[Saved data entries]
○ ○ ○ ○ ○ ○ ○

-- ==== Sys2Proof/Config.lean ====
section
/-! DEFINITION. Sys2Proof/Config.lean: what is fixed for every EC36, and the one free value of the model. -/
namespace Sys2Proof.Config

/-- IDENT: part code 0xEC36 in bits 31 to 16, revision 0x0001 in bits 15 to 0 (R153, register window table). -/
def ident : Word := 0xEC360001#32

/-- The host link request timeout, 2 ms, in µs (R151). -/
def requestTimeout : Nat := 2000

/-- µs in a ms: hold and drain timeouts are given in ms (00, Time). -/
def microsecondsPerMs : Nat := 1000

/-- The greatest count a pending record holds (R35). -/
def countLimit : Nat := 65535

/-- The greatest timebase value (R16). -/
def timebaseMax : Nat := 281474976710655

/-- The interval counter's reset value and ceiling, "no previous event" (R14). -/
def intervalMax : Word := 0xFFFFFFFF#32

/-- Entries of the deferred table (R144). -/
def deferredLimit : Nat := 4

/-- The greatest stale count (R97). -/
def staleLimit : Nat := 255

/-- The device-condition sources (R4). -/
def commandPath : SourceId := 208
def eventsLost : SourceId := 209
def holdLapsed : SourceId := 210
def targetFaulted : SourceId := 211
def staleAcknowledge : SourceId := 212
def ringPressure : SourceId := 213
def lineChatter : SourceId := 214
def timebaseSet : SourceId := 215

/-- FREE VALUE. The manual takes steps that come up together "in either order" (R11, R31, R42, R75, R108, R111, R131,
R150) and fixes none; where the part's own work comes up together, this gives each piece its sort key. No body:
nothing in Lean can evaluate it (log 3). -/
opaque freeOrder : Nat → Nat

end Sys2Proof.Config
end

○ ○ ○ ○ ○ ○ ○

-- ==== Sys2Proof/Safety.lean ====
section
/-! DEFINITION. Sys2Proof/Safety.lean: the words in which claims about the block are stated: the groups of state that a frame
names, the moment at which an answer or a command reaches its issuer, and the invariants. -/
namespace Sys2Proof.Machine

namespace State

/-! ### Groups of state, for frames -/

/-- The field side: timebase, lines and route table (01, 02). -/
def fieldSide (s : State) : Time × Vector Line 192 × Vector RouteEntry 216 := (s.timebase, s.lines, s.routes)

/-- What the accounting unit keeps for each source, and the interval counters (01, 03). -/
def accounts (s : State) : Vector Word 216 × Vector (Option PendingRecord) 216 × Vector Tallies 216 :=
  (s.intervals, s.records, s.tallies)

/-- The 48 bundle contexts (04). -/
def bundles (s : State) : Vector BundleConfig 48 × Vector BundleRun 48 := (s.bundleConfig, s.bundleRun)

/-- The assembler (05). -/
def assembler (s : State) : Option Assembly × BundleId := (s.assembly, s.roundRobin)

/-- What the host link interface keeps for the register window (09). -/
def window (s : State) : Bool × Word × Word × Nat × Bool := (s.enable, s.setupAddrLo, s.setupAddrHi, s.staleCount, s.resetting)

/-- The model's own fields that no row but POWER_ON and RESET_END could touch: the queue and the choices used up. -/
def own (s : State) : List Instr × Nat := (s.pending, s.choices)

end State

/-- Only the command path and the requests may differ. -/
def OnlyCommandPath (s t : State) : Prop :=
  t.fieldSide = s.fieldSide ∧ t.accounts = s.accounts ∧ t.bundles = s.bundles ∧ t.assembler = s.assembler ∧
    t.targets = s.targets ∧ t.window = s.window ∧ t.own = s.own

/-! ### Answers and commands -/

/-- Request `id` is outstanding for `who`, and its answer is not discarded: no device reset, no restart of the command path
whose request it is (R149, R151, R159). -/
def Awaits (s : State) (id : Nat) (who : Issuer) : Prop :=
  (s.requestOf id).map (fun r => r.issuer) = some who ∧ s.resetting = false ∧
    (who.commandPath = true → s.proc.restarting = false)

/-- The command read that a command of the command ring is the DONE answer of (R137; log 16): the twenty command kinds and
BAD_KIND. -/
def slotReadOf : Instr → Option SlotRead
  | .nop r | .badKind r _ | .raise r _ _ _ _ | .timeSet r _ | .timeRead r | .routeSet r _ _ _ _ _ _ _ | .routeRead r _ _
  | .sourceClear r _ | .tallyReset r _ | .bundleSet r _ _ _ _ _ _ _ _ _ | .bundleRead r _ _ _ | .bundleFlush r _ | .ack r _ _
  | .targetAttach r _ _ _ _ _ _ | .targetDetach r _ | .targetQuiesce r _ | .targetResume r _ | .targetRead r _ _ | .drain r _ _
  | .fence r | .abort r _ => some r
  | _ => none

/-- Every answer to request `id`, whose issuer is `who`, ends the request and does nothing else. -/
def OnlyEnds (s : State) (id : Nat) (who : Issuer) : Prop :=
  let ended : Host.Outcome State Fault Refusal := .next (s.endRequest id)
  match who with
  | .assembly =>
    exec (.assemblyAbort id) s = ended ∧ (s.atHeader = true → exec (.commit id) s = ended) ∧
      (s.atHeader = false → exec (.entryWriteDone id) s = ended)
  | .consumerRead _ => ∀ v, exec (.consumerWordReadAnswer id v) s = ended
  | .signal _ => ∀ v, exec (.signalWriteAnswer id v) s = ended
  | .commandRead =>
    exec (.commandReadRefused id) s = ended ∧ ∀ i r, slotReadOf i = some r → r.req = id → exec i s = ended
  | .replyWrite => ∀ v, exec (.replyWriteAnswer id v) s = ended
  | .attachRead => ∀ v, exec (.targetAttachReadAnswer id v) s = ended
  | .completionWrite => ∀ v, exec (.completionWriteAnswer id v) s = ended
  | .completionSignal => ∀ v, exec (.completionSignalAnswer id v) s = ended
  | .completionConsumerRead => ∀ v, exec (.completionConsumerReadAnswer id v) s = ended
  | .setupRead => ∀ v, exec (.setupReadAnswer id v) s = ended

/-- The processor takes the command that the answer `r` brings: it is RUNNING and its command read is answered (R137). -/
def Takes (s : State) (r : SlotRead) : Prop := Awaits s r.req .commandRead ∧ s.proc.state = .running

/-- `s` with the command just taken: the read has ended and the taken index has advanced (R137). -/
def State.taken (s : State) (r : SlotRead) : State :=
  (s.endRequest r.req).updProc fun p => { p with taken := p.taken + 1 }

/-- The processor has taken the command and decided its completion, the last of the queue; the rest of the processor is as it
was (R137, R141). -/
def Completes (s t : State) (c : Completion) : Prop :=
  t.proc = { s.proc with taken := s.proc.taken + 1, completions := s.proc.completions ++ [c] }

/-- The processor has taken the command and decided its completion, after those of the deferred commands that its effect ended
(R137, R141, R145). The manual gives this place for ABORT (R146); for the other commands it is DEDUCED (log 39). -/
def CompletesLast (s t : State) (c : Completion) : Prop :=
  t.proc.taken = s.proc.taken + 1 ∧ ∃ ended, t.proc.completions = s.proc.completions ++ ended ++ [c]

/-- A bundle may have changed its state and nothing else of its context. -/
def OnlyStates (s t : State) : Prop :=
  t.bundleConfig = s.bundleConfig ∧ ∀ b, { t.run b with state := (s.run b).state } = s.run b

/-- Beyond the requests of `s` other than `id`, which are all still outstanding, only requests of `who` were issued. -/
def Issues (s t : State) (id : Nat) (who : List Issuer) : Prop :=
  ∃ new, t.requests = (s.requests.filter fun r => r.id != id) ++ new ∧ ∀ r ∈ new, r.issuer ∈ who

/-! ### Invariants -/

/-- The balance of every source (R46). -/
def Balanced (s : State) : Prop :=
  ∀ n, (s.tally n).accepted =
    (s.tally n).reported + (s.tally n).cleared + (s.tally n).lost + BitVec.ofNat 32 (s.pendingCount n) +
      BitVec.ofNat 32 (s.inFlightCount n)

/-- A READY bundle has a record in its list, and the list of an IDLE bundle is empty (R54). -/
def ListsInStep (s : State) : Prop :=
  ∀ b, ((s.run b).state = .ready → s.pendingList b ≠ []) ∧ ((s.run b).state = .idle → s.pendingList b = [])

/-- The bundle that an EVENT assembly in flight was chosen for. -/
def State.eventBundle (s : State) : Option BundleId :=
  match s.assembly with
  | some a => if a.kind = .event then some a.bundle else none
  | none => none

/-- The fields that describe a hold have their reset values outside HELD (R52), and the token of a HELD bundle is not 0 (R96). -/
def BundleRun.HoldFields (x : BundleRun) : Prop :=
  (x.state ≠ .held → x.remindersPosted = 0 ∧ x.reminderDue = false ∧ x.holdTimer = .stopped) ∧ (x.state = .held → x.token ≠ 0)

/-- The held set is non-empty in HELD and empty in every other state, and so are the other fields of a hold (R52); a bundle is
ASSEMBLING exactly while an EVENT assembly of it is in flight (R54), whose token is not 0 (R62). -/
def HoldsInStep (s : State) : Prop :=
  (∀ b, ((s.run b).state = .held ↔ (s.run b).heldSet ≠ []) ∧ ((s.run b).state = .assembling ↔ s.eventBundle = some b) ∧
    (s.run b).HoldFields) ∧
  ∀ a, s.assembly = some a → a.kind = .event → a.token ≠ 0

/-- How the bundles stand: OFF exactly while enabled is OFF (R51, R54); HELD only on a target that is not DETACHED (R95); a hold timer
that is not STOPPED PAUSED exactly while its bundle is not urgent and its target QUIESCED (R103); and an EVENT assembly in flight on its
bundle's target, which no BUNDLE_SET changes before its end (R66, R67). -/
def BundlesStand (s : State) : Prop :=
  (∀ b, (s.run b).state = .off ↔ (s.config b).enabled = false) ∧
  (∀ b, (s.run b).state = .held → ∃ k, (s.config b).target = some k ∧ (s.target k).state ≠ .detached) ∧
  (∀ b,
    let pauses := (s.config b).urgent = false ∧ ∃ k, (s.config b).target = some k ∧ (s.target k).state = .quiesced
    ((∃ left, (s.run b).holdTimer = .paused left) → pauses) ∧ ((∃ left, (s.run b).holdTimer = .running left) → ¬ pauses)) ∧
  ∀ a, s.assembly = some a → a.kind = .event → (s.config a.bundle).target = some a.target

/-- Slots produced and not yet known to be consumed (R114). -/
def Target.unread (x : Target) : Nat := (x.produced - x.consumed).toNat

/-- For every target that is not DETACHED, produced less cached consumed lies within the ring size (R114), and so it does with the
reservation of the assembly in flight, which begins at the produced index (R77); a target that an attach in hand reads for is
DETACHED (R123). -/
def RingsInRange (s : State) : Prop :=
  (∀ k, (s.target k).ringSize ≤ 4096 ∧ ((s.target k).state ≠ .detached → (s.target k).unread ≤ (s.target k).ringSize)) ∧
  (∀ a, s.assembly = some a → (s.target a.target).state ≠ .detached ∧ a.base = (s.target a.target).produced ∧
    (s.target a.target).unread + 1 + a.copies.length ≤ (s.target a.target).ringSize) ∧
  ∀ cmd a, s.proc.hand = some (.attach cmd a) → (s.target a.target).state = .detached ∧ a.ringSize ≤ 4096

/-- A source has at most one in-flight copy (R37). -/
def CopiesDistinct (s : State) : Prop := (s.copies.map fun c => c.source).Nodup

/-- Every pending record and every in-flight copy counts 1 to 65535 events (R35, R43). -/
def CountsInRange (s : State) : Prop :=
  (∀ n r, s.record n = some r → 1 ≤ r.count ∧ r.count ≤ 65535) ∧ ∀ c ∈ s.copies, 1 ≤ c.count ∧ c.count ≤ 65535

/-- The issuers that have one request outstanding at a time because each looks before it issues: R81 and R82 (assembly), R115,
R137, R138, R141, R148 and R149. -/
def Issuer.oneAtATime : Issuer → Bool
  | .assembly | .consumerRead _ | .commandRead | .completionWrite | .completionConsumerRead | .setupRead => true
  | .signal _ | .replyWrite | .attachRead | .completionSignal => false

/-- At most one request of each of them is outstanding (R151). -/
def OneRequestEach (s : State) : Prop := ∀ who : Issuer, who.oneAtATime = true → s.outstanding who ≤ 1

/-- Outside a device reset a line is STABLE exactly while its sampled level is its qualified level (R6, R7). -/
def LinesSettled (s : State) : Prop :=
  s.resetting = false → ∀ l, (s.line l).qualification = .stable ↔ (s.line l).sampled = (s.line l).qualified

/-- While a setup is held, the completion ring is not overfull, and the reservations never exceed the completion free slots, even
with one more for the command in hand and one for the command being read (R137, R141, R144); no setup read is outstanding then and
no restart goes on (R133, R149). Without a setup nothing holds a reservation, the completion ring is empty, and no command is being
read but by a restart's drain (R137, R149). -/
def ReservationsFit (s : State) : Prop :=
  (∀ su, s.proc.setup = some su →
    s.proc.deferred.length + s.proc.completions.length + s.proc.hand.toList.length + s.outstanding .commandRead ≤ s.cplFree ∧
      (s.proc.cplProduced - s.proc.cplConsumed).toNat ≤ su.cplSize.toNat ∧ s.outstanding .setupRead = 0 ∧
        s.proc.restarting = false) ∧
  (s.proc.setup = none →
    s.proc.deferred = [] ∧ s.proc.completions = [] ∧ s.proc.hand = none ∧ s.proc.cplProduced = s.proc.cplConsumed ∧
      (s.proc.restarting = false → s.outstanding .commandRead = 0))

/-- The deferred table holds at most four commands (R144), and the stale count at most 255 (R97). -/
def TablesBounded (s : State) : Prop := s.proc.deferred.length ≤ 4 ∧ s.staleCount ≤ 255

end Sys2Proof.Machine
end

○ ○ ○ ○ ○ ○ ○

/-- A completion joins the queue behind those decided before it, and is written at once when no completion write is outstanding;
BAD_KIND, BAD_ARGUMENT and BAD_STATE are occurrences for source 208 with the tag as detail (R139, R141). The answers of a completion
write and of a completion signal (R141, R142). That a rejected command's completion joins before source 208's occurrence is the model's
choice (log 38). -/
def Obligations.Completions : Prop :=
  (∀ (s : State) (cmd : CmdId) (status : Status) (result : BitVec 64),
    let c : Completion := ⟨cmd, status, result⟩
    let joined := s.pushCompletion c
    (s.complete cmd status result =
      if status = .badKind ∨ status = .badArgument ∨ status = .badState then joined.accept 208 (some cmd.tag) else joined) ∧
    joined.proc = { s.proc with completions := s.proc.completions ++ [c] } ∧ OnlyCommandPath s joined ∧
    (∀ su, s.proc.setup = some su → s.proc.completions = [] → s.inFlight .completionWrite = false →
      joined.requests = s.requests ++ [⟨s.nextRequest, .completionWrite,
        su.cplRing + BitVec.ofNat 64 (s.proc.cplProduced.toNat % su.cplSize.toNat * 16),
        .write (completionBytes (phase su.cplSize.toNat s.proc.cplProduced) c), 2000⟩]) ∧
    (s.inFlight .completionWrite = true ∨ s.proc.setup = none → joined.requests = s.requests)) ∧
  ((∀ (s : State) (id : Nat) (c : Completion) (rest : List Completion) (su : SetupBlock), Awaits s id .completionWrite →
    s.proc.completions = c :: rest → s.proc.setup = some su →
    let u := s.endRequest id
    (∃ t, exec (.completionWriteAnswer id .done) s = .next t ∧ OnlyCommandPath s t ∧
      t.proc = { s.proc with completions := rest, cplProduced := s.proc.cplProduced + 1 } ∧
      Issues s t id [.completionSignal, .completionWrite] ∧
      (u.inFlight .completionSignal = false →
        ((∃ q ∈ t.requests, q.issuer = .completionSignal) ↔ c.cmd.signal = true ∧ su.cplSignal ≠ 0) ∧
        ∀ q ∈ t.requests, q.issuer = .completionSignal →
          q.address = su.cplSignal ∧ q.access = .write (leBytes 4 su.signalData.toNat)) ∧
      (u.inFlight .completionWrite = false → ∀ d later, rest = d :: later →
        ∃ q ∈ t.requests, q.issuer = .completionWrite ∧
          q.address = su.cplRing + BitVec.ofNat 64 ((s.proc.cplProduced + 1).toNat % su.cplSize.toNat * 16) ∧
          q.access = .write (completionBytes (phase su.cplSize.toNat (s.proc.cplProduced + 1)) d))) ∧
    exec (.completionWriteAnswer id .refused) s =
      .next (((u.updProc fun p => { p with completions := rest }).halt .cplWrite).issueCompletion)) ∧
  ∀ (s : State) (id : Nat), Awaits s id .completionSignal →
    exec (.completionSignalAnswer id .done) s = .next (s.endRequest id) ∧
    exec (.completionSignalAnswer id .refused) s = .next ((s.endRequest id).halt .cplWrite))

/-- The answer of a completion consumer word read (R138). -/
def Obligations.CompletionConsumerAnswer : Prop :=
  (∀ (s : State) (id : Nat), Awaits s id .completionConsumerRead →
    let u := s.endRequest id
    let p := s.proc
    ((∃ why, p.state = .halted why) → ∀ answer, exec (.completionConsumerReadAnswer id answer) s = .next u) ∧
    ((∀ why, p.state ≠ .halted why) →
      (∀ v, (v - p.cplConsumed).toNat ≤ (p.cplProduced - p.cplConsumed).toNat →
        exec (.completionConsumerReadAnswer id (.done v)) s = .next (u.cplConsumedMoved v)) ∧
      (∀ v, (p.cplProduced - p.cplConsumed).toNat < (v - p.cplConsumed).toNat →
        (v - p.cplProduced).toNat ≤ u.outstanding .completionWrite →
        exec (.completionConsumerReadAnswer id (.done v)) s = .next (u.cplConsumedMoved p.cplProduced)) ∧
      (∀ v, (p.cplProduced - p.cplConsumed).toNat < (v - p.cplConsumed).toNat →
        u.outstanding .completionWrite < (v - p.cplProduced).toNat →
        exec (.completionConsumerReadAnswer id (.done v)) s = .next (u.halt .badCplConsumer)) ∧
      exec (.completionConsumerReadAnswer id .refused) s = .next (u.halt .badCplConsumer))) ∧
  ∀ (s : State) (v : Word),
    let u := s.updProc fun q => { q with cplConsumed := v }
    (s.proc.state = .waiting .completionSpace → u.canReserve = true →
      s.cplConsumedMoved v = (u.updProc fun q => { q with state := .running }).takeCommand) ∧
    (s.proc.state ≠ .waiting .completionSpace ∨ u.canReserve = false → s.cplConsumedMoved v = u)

○ ○ ○ ○ ○ ○ ○

Assigned task ▸ Start with the line above that contains "def window (s" and stop after the line that contains "and commands -/". Output those lines exactly, and only those.

Exercise response ▸
def window (s : State) : Bool × Word × Word × Nat × Bool := (s.enable, s.setupAddrLo, s.setupAddrHi, s.staleCount, s.resetting)

/-- The model's own fields that no row but POWER_ON and RESET_END could touch: the queue and the choices used up. -/
def own (s : State) : List Instr × Nat := (s.pending, s.choices)

end State

/-- Only the command path and the requests may differ. -/
def OnlyCommandPath (s t : State) : Prop :=
  t.fieldSide = s.fieldSide ∧ t.accounts = s.accounts ∧ t.bundles = s.bundles ∧ t.assembler = s.assembler ∧
    t.targets = s.targets ∧ t.window = s.window ∧ t.own = s.own

/-! ### Answers and commands -/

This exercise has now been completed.